I then attempted to play the game via the actual disc and the same issue occurred.  Is this a known issue with softmodded xbox's?  And what can I possibly do to fix the problem?  Thanks.

PS:  When attempting to load NFL 2k5 the same lack of loading progress occurs (both with disc and on hard drive).  No other games have any problems.  Both of these though are dual layered games.  No other games I have are this big.  Is there some sort of dual layer fix that needs to be applied?


----------



## DinohScene (Nov 9, 2013)

Are their backups?
Are the HDD extracts you have of those games from the backups?
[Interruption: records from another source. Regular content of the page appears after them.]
/-- Candidate S-slot operation of a slot word: its fields read at their places, reserved codes giving none. -/
def candS (g : Guard) (w : SlotWord) : Nat → Option Instr
  | 1 => some (.add g (fld w 21 6) (fld w 15 6) (fld w 9 6))
  | 2 => some (.sub g (fld w 21 6) (fld w 15 6) (fld w 9 6))
  | 3 => some (.mul g (fld w 21 6) (fld w 15 6) (fld w 9 6))
  | 4 => some (.mulh g (fld w 21 6) (fld w 15 6) (fld w 9 6))
  | 5 => some (.mulhn g (fld w 21 6) (fld w 15 6) (fld w 9 6))
  | 6 => some (.divs g (fld w 21 6) (fld w 15 6) (fld w 9 6))
  | 7 => some (.divn g (fld w 21 6) (fld w 15 6) (fld w 9 6))
  | 8 => some (.rems g (fld w 21 6) (fld w 15 6) (fld w 9 6))
  | 9 => some (.remn g (fld w 21 6) (fld w 15 6) (fld w 9 6))
  | 10 => some (.and g (fld w 21 6) (fld w 15 6) (fld w 9 6))
  | 11 => some (.or g (fld w 21 6) (fld w 15 6) (fld w 9 6))
  | 12 => some (.xor g (fld w 21 6) (fld w 15 6) (fld w 9 6))
  | 13 => some (.andn g (fld w 21 6) (fld w 15 6) (fld w 9 6))
  | 14 => some (.shl g (fld w 21 6) (fld w 15 6) (fld w 9 6))
  | 15 => some (.shr g (fld w 21 6) (fld w 15 6) (fld w 9 6))
  | 16 => some (.sra g (fld w 21 6) (fld w 15 6) (fld w 9 6))
  | 17 => some (.rotl g (fld w 21 6) (fld w 15 6) (fld w 9 6))
  | 18 => some (.min g (fld w 21 6) (fld w 15 6) (fld w 9 6))
  | 19 => some (.max g (fld w 21 6) (fld w 15 6) (fld w 9 6))
  | 20 => some (.minn g (fld w 21 6) (fld w 15 6) (fld w 9 6))
  | 21 => some (.maxn g (fld w 21 6) (fld w 15 6) (fld w 9 6))
  | 22 => some (.clz g (fld w 21 6) (fld w 15 6))
  | 23 => some (.ctz g (fld w 21 6) (fld w 15 6))
  | 24 => some (.popc g (fld w 21 6) (fld w 15 6))
  | 25 => some (.sext g (fld w 21 6) (fld w 15 6) (fld w 0 6))
  | 26 => some (.zext g (fld w 21 6) (fld w 15 6) (fld w 0 6))
  | 27 => some (.sel g (fld w 21 6) (fld w 15 6) (fld w 9 6) (flag w 5) (fld w 0 5))
  | 28 => some (.mov g (fld w 21 6) (fld w 15 6))
  | 29 => some (.movi g (fld w 21 6) (fld w 0 21))
  | 30 => some (.ins16 g (fld w 21 6) (fld w 5 16) (fld w 3 2))
  | 31 => some (.addi g (fld w 21 6) (fld w 15 6) (fld w 0 15))
  | 32 => some (.andi g (fld w 21 6) (fld w 15 6) (fld w 0 15))
  | 33 => some (.ori g (fld w 21 6) (fld w 15 6) (fld w 0 15))
  | 34 => some (.xori g (fld w 21 6) (fld w 15 6) (fld w 0 15))
  | 35 => some (.shli g (fld w 21 6) (fld w 15 6) (fld w 0 6))
  | 36 => some (.shri g (fld w 21 6) (fld w 15 6) (fld w 0 6))
  | 37 => some (.srai g (fld w 21 6) (fld w 15 6) (fld w 0 6))
  | 38 => (CmpDest.ofCode (fld w 21 6)).bind fun d => (Cond.ofCode (fld w 0 3)).bind fun c => (some (.cmp g d c (fld w 15 6) (fld w 9 6)))
  | 39 => (CmpDest.ofCode (fld w 21 6)).bind fun d => (Cond.ofCode (fld w 12 3)).bind fun c => (some (.cmpi g d c (fld w 15 6) (fld w 0 12)))
  | 40 => (CmpDest.ofCode (fld w 21 6)).bind fun d => (Cond.ofCode (fld w 0 3)).bind fun c => (some (.scmp g d c (fld w 15 6) (fld w 9 6)))
  | 41 => (CmpDest.ofCode (fld w 21 6)).bind fun d => (Cond.ofCode (fld w 12 3)).bind fun c => (some (.scmpi g d c (fld w 15 6) (fld w 0 12)))
  | 42 => some (.pand g (fld w 22 5) (fld w 17 5) (fld w 12 5) (flag w 11) (flag w 10))
  | 43 => some (.por g (fld w 22 5) (fld w 17 5) (fld w 12 5) (flag w 11) (flag w 10))
  | 44 => some (.pxor g (fld w 22 5) (fld w 17 5) (fld w 12 5) (flag w 11) (flag w 10))
  | 45 => some (.pandn g (fld w 22 5) (fld w 17 5) (fld w 12 5) (flag w 11) (flag w 10))
  | 46 => some (.blkx g (fld w 21 6) (fld w 15 6))
  | 47 => some (.blkalloc g (fld w 21 6) (fld w 15 6))
  | 48 => some (.blkfree g (fld w 21 6) (fld w 15 6))
  | 49 => some (.blkref g (fld w 21 6) (fld w 15 6) (fld w 9 6))
  | _ => none

/-- Candidate L-slot operation of a slot word: its fields read at their places, reserved codes giving none. -/
def candL (g : Guard) (w : SlotWord) : Nat → Option Instr
  | 1 => some (.ldV g (fld w 21 6) (fld w 16 5) (fld w 4 12) (flag w 3) (fld w 0 3))
  | 2 => some (.stV g (fld w 21 6) (fld w 16 5) (fld w 4 12) (flag w 3) (fld w 0 3))
  | 3 => some (.ldbV g (fld w 21 6) (fld w 16 5) (fld w 4 12) (flag w 3) (fld w 0 3))
  | 4 => some (.ldS g (fld w 21 6) (fld w 16 5) (fld w 4 12) (flag w 3))
  | 5 => some (.stS g (fld w 21 6) (fld w 16 5) (fld w 4 12) (flag w 3))
  | 6 => (Ty.ofCode (fld w 2 4)).bind fun ty => (some (.ldgV g (fld w 21 6) (fld w 15 6) (fld w 10 5) (fld w 6 4) ty))
  | 7 => (Ty.ofCode (fld w 2 4)).bind fun ty => (some (.stgV g (fld w 21 6) (fld w 15 6) (fld w 10 5) (fld w 6 4) ty))
  | 8 => some (.ldQ g (fld w 21 4) (fld w 16 5) (fld w 4 12) (flag w 3))
  | 9 => some (.stQ g (fld w 21 4) (fld w 16 5) (fld w 4 12) (flag w 3))
  | 10 => some (.pushV g (fld w 21 6) (fld w 15 6))
  | 11 => some (.pushl g (fld w 21 6) (fld w 15 6))
  | 12 => some (.lcopy g (fld w 21 6) (fld w 15 6) (fld w 3 12))
  | _ => none

/-- Candidate M-slot operation of a slot word: its fields read at their places, reserved codes giving none. -/
def candM (ftl : BitVec 2) (g : Guard) (w : SlotWord) : Nat → Option Instr
  | 1 => (Ty.ofCode (fld w 5 4)).bind fun ty => (some (.mldb g ty (fld w 21 1) (fld w 24 3) (fld w 15 6) (fld w 11 4) (flag w 1)))
  | 2 =>
      if fld w 9 1 = 0#1 then (Ty.ofCode (fld w 5 4)).bind fun aty => (some (.mmul g (fld w 24 3) (fld w 21 1) (fld w 15 6) (fld w 11 4) (flag w 10) aty (flag w 2) (flag w 0) (flag w 1)))
      else if fld w 9 1 = 1#1 then some (.mmulTableMode g (fld w 24 3) (fld w 21 1) (fld w 15 6) (fld w 11 4) (flag w 10) ftl)
      else none
  | 3 => some (.mzero g (fld w 24 3))
  | 4 => some (.mld g (fld w 24 3) (fld w 15 6))
  | 5 =>
      if fld w 9 1 = 0#1 then (Ty.ofCode (fld w 5 4)).bind fun ty => (RMode.ofCode (fld w 2 3)).bind fun mode => (some (.mst g (fld w 24 3) (fld w 15 6) (flag w 10) ty mode))
      else if fld w 9 1 = 1#1 then some (.mstTableMode g (fld w 24 3) (fld w 15 6) ftl)
      else none
  | 6 => some (.mmov g (fld w 24 3) (fld w 21 3))
  | 7 => some (.macc g (fld w 24 3) (fld w 21 3) (flag w 10))
  | 8 => some (.mrowadd g (fld w 24 3) (fld w 15 6) (flag w 10))
  | 9 => some (.mscl g (fld w 24 3) (fld w 15 6))
  | _ => none

/-- Candidate X-slot operation of a slot word: its fields read at their places, reserved codes giving none. -/
def candX (g : Guard) (w : SlotWord) : Nat → Option Instr
  | 1 => some (.xin g (fld w 21 6))
  | 2 => some (.xout g (fld w 21 6))
  | 3 => some (.xclr g)
  | 4 => some (.xmode g (flag w 20))
  | _ => none

/-- Candidate DR-slot operation of a slot word: its fields read at their places, reserved codes giving none. -/
def candDR (g : Guard) (w : SlotWord) : Nat → Option Instr
  | 1 => some (.act g (fld w 22 5) (fld w 9 13))
  | 2 => some (.acti g (fld w 22 5) (fld w 16 6))
  | 3 => some (.pre g (fld w 22 5))
  | 4 => some (.prea g)
  | 5 => some (.refb g (fld w 22 5))
  | 6 => some (.stop g (fld w 21 6) (fld w 0 16))
  | _ => none

/-- Candidate DC-slot operation of a slot word: its fields read at their places, reserved codes giving none. -/
def candDC (g : Guard) (w : SlotWord) : Nat → Option Instr
  | 1 => some (.rd g (fld w 21 6) (fld w 15 6) (flag w 14))
  | 2 => some (.rds g (fld w 21 6) (fld w 15 6) (flag w 14))
  | 3 => some (.wr g (fld w 21 6) (fld w 15 6) (flag w 14))
  | 4 => some (.wrs g (fld w 21 6) (fld w 15 6) (flag w 14))
  | _ => none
If so then it's your disc.
Either purchase a legit one (their cheap anyway) or FTP into your xbox and copy the gamefiles to the gamefolder.


----------



## Prior22 (Nov 9, 2013)

DinohScene said:


> Are their backups?
> Are the HDD extracts you have of those games from the backups?
> 
> If so then it's your disc.
> Either purchase a legit one (their cheap anyway) or FTP into your xbox and copy the gamefiles to the gamefolder.


 
These are the actual discs, not backup discs.


----------



## DinohScene (Nov 9, 2013)

Hmm odd.
Did you try booting to the MS dash and booting the game from there?
IE. skipping the loading of the softmod?


Do you perhaps have access to an exploited savegame on a Memory unit and a exploitable game or have a modchip installed?
If so then you can try reverting your original dash (see if the issue still occurs) and rehack the entire xbox if needed.


----------



## Prior22 (Nov 9, 2013)

DinohScene said:


> Hmm odd.
> Did you try booting to the MS dash and booting the game from there?
> IE. skipping the loading of the softmod?
> 
> ...


 
I just booted the console with the game already inside and received the same flashing screen.  I just find it odd that the only two games which wont work are the only two dual layered games I have.  Is there any history of an issue like that occurring?


----------



## DinohScene (Nov 9, 2013)

Only other thing I can say is that your DVD drive is slowly dying.

I haven't had that issue you're having ever.


----------



## Prior22 (Nov 9, 2013)

DinohScene said:


> Only other thing I can say is that your DVD drive is slowly dying.
> 
> I haven't had that issue you're having ever.


 
Well that wouldn't explain the games not working via the hard drive. It just seems odd to me that of the dozen or so games on the hard drive the only two which wont work are dual layered. That just seems too odd of a coincidence.  Would you be able to recommend a forum with a dedicated xbox scene that might know of a history of issues like this occurring?


----------



## DinohScene (Nov 9, 2013)

Could be that those games aren't copied properly.
I'd say grab a backup from the usual places and test it that way.

other then that.
You can try Xbox-scene.
But I doubt they'd help...


----------



## WhoRuJudge (Mar 15, 2014)

I had that issue. After searching high and low, what worked for me was to delete the save folder for the game.
I wish I had the link for where I found it, because it told you the name of the folder.

Good Luck.


----------



## DinohScene (Mar 15, 2014)

You can open up the MS dash or the Saved games menu in UnleashX to delete it.
Alternatively, you can use UnleashXs' Save game manager to write down the name of the saved file and delete both folders from E:/UDATA and E:/TDATA.


----------